Gunning almost jumped out of his skin. It wasn't often that you could sneak an entire person by himself and Archer but yet they had. He had been quiet up until now but the dim lighting allowed Gunning to see enough of him to know who he was. "Varro?"

The man nodded. "I presume that you were sent from the starbase in the nebula to come and find me," Varro said. "I thought that you might, after the last set of star charts. Unfortunately," he spread out his arms. "I'm afraid you're now stuck here, like I am."

"Something like that." Gunning said, unwilling to give any more information to their captors who were obviously listening. "So there's no way out then? I assume you've already tried everything at your disposal?"

Sara took a careful look around the cell. Just like the disembodied voice told them, the ventilation duct was way too small for them, even for her to fit through. She walked along the wall, rapping on the bulkheads and listening for vibrations. "It sounds like our host was right. We seem to be on the edge of the hull." She gestured to the wall in front of her. She continued tapping along the wall, this time with a distinct timing consisting of dashes and dots. Do you see any panels or anything that might be able to be removed? Archer asks Jordan, hoping that he's kept up with old Morse code.

Jordan regarded his colleague with a wry smile as he realised what she was doing. Upon looking down, he realised that he was still holding the ball he had been playing with when Sara awoke.
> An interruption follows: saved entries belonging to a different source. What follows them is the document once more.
-- ==== Sys2Proof/Machine/Operands.lean ====
section
/-! DEFINITION. What the requests compute from their operands: the size byte (R117), the lines and bytes of a text (R120, R121),
and the reads of an image (R51, R52). -/

namespace Sys2Proof.Machine

/-! ### SIZE -/

/-- `SizeByte(w, h)` (R117). `BitVec.ofInt 8` keeps the low bits of the two's-complement form, as R8 defines `&` on a
negative integer. -/
def sizeByte (masking : TextSizeMasking) (w h : Int) : Byte :=
  match masking with
  | .perNibble => ((BitVec.ofInt 8 w &&& 0x0F) <<< 4) ||| (BitVec.ofInt 8 h &&& 0x0F)
  | .combinedByte => (BitVec.ofInt 8 w <<< 4) ||| BitVec.ofInt 8 h

/-! ### TEXT -/

/-- `Lines(t)`: the text cut at every line break, the breaks dropped (R120). -/
def textLines (breaks : List Nat) (t : List Nat) : List (List Nat) :=
  match t with
  | [] => [[]]
  | c :: cs =>
    if c ∈ breaks then [] :: textLines breaks cs
    else
      match textLines breaks cs with
      | [] => [[c]]
      | l :: ls => (c :: l) :: ls

/-- `Enc(c)`: the code point itself up to 0x7F, the placeholder above (R121, R122). -/
def encodeChar (placeholder : Byte) (c : Nat) : Byte :=
  if c ≤ 0x7F then BitVec.ofNat 8 c else placeholder

/-- One text line on the wire: its bytes, then `0D 0A` (R87, R123). -/
def encodeLine (placeholder : Byte) (l : List Nat) : List Byte :=
  l.map (encodeChar placeholder) ++ [0x0D, 0x0A]

/-- The frame of a text (R123). -/
def textFrame (breaks : List Nat) (placeholder : Byte) (t : List Nat) : List Byte :=
  (textLines breaks t).flatMap (encodeLine placeholder)

/-! ### Images -/

/-- The pixel listed at (x, y), if one is. -/
def contentPixel? (c : Content) (x y : Nat) : Option Pixel :=
  match c with
  | .uniform p => some p
  | .rows rs =>
    match rs[y]? with
    | none => none
    | some r => r[x]?

/-- `PixelRead(img, x, y)`, defined inside the image (R51, R52); outside, and where an image that R83 does not admit
lists no pixel, a free value. DESIGN CHOICE (log entry 12). -/
def pixelRead (img : Image) (x y : Nat) : Pixel :=
  if x < img.width ∧ y < img.height then
    match contentPixel? img.content x y with
    | some p => p
    | none => Config.undefinedPixel img x y
  else Config.undefinedPixel img x y

/-- The pixel (x, y) of the image that `Resize(img, w, h)` answers in this state (R156): what the image source's next answer
lists, and a free value where it lists nothing. DESIGN CHOICE (log entry 4). -/
def resizedRead (s : State) (img : Image) (w h x y : Nat) : Pixel :=
  match s.resizeScript with
  | [] => Config.resizedPixel s.resizeDraws img w h x y
  | c :: _ =>
    match contentPixel? c x y with
    | some p => p
    | none => Config.resizedPixel s.resizeDraws img w h x y

end Sys2Proof.Machine
end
He bounced it once off the floor before beginning to knock out a reply on its hard shell. Nothing. We're fish in a barrel.

"Could you please stop tapping on the walls?" Varro asks from the corner. "That sound is really annoying."

Sara looks at Jordan and rolls her eyes. "Any ideas?"

"Honestly?" Gunning asked as he felt a strange tingle in his chest. For a moment, he thought he was having a heart attack as the tingle began to grow stronger until it felt like it was trying to burst out of his chest. He looked around his two companions. His eyes seemed to be playing tricks on him too. To the Tactical officer, it seemed as though they were glowing. Why were they glowing?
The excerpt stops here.